It’s beyond the scope of this chapter or the book to get into the detailed syntax and semantics of all the Pig commands. However, I will walk through a few steps in one of the scripts in the tutorial. That should give you a flavor of Pig scripts.

You will find four scripts in the tutorial/scripts directory. These files are as follows:

  • script1-hadoop.pig
  • script1-local.pig
  • script2-hadoop.pig
  • script2-local.pig

The *-local scripts run jobs locally and the *-hadoop scripts run the job on a Hadoop cluster. The tutorial manipulates sample data from the Excite search engine log files. In script1-local.pig you will find a script that finds search phrases of a higher frequency at certain times of the day. The initial lines in this script register variables and load data for Pig. Soon after, the data is manipulated to count the frequency of n-grams. A snippet from the example is as follows:

-- Call the NGramGenerator UDF to compose the n-grams of the query.
ngramed1 = FOREACH houred GENERATE user, hour,
  flatten(
  org.apache.pig.tutorial.NGramGenerator(query))
  as ngram;
 
-- Use the DISTINCT command to get the unique n-grams for all records.
ngramed2 = DISTINCT ngramed1;
 
-- Use the GROUP command to group records by n-gram and hour.
hour_frequency1 = GROUP ngramed2 BY (ngram, hour);
 
-- Use the COUNT function to get the count (occurrences) of each n-gram.
hour_frequency2 = FOREACH hour_frequency1 GENERATE flatten($0), COUNT($1) as count;

The snippet shows sample Pig script lines. In the first of the lines, the FOREACH function helps loop through the data to generate the n-grams. In the second line, DISTINCT identifies the unique n-grams. The third line in the snippet groups the data by hour using the GROUP function. The last line in the snippet loops over the grouped data to count the frequency of occurrence of the n-grams. The FOREACH function helps loop through the data set. From the snippet it becomes evident that higher-level functions like FOREACH, DISTINCT, GROUP, and COUNT allow for easy data manipulation, without the need for detailed MapReduce functions.
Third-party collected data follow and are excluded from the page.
-- ==== Sys2Proof/Machine/Integer.lean ====
section
/-! DEFINITION. Group 0x00, integer arithmetic (R122 to R126). -/

namespace Sys2Proof.Machine
open Bits

/-- IADD: A + B, and A + B + imm in RRI (R123). -/
def execIadd (f : Fields) (s : State) : Result :=
  s.intForm f fun fb =>
    if f.form = .rri then fb.int f.ty f.a.toNat + fb.int f.ty f.b.toNat + immInt f.ty f.x
    else fb.int f.ty f.a.toNat + opB f fb

/-- ISUB: A − B (R123). -/
def execIsub (f : Fields) (s : State) : Result := s.intForm f fun fb => fb.int f.ty f.a.toNat - opB f fb

/-- IADDC and IADDC.sbb: carry in and out through v0 bit N; D is not v0 (R125). -/
def execIaddc (f : Fields) (s : State) : Result :=
  .next (s.perFibre f fun _ fb =>
    let n := f.extv % 32
    let a : Int := (fb.reg f.a.toNat).toNat
    let b : Int := (fb.reg f.b.toNat).toNat
    let cin : Int := if (fb.reg 0).getLsbD n then 1 else 0
    let r := if f.sub % 2 == 0 then a + b + cin else a - b - cin
    let out := if f.sub % 2 == 0 then decide ((2 : Int) ^ 32 ≤ r) else decide (r < 0)
    let v0 := fb.reg 0
    [(f.d.toNat, wrap 32 r), (0, if out then v0 ||| (1#32 <<< n) else v0 &&& ~~~(1#32 <<< n))])

/-- INEG: −A (R123). -/
def execIneg (f : Fields) (s : State) : Result := s.intForm f fun fb => -fb.int f.ty f.a.toNat

/-- IABS (R123). -/
def execIabs (f : Fields) (s : State) : Result := s.intForm f fun fb => (fb.int f.ty f.a.toNat).natAbs

/-- IMIN: compared as TYPE (R123). -/
def execImin (f : Fields) (s : State) : Result := s.intForm f fun fb => min (fb.int f.ty f.a.toNat) (opB f fb)

/-- IMAX (R123). -/
def execImax (f : Fields) (s : State) : Result := s.intForm f fun fb => max (fb.int f.ty f.a.toNat) (opB f fb)

/-- IMUL: the low half of A × B, or the clamped exact product (R123). -/
def execImul (f : Fields) (s : State) : Result := s.intForm f fun fb => fb.int f.ty f.a.toNat * opB f fb

/-- IMULH: bits [63:32] of the exact product (R123). -/
def execImulh (f : Fields) (s : State) : Result := s.intForm f fun fb => fb.int f.ty f.a.toNat * opB f fb / 2 ^ 32

/-- IMAD: A × B + C or + imm (R123). -/
def execImad (f : Fields) (s : State) : Result :=
  s.intForm f fun fb => fb.int f.ty f.a.toNat * fb.int f.ty f.b.toNat + opC f fb

/-- IMADW: the sources widened before they are multiplied; the C pair added as 64 bits, wrapping (R123, R124). -/
def execImadw (f : Fields) (s : State) : Result :=
  .next (s.perFibre f fun _ fb =>
    pairWrites f.d.toNat (wrap 64 (fb.int f.ty f.a.toNat * fb.int f.ty f.b.toNat + (fb.pair f.c.toNat).toNat)))

/-- The quotient of R126 before it is fitted to TYPE, division by zero included. -/
def divExact (ty : Nat) (sat : Bool) (a b : Int) : Int :=
  if b == 0 then if intSigned ty then if !sat then -1 else if a < 0 then intMin ty else intMax ty else intMax ty
  else a.tdiv b
/-- The remainder of R126. -/
def remExact (a b : Int) : Int := if b == 0 then a else a.tmod b
/-- The second operand of a division as it is captured: the immediate in RI, the register or pair otherwise. -/
def divB (f : Fields) (fb : Fibre) : DWord := if f.form = .ri then f.x.setWidth 64 else fb.bits f.ty f.b.toNat
/-- The destination registers of a division. -/
def divDests (f : Fields) : List Nat := if intWidth f.ty == 64 then [f.d.toNat, f.d.toNat + 1] else [f.d.toNat]

/-- IDIV, replay-eligible (R126). -/
def execIdiv (f : Fields) (s : State) : Result :=
  s.replayForm f (divDests f) (fun fb => fb.bits f.ty f.a.toNat) (divB f) fun a b =>
    (intWrites f.ty f.d.toNat (intFit f.ty f.sat (divExact f.ty f.sat (intOf f.ty a) (intOf f.ty b))), 0)

/-- IREM, replay-eligible (R126). -/
def execIrem (f : Fields) (s : State) : Result :=
  s.replayForm f (divDests f) (fun fb => fb.bits f.ty f.a.toNat) (divB f) fun a b =>
    (intWrites f.ty f.d.toNat (intFit f.ty false (remExact (intOf f.ty a) (intOf f.ty b))), 0)

end Sys2Proof.Machine
end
Pig imposes small overheads over writing directly to MapReduce. The overhead is as low as 1.2x and so is acceptable for the comfort it offers. PigMix (http://wiki.apache.org/pig/PigMix) is a benchmarking tool that compares a task performance via Pig to direct MapReduce-based jobs.

At Yahoo!, Pig, along with Hadoop streaming is the preferred way to interact with a Hadoop cluster. Yahoo! runs one of the largest Hadoop clusters in the world and leverages this cluster for a number of mission critical features. The usage of Pig at Yahoo! testifies in favor of Pig’s production readiness.

Learn more about Pig at http://pig.apache.org/.

NODETOOL

Apache Cassandra is a popular eventually consistent data store. Its distributed nature and replication under an eventually consistent model makes it susceptible to possible complexities at run time. Having a few tools to manage and monitor the Cassandra clusters therefore comes in handy. One such command-line utility is nodetool. The nodetool utility can be run as follows:

bin/nodetool

Running it without any parameters prints out the most common choices available as command-line options. Cassandra’s distributed nodes form a ring where each node in the ring contains data that maps to a certain set of ordered tokens. All keys are hashed to tokens via MD5. To get the status of a Cassandra ring, simply run the following command:

bin/nodetool -host <host_name or ip address> ring

The host_name or ip address could be of any node in the ring. The output of this command contains the status of all nodes in a ring. It prints out the status, load, range, and an ascii art.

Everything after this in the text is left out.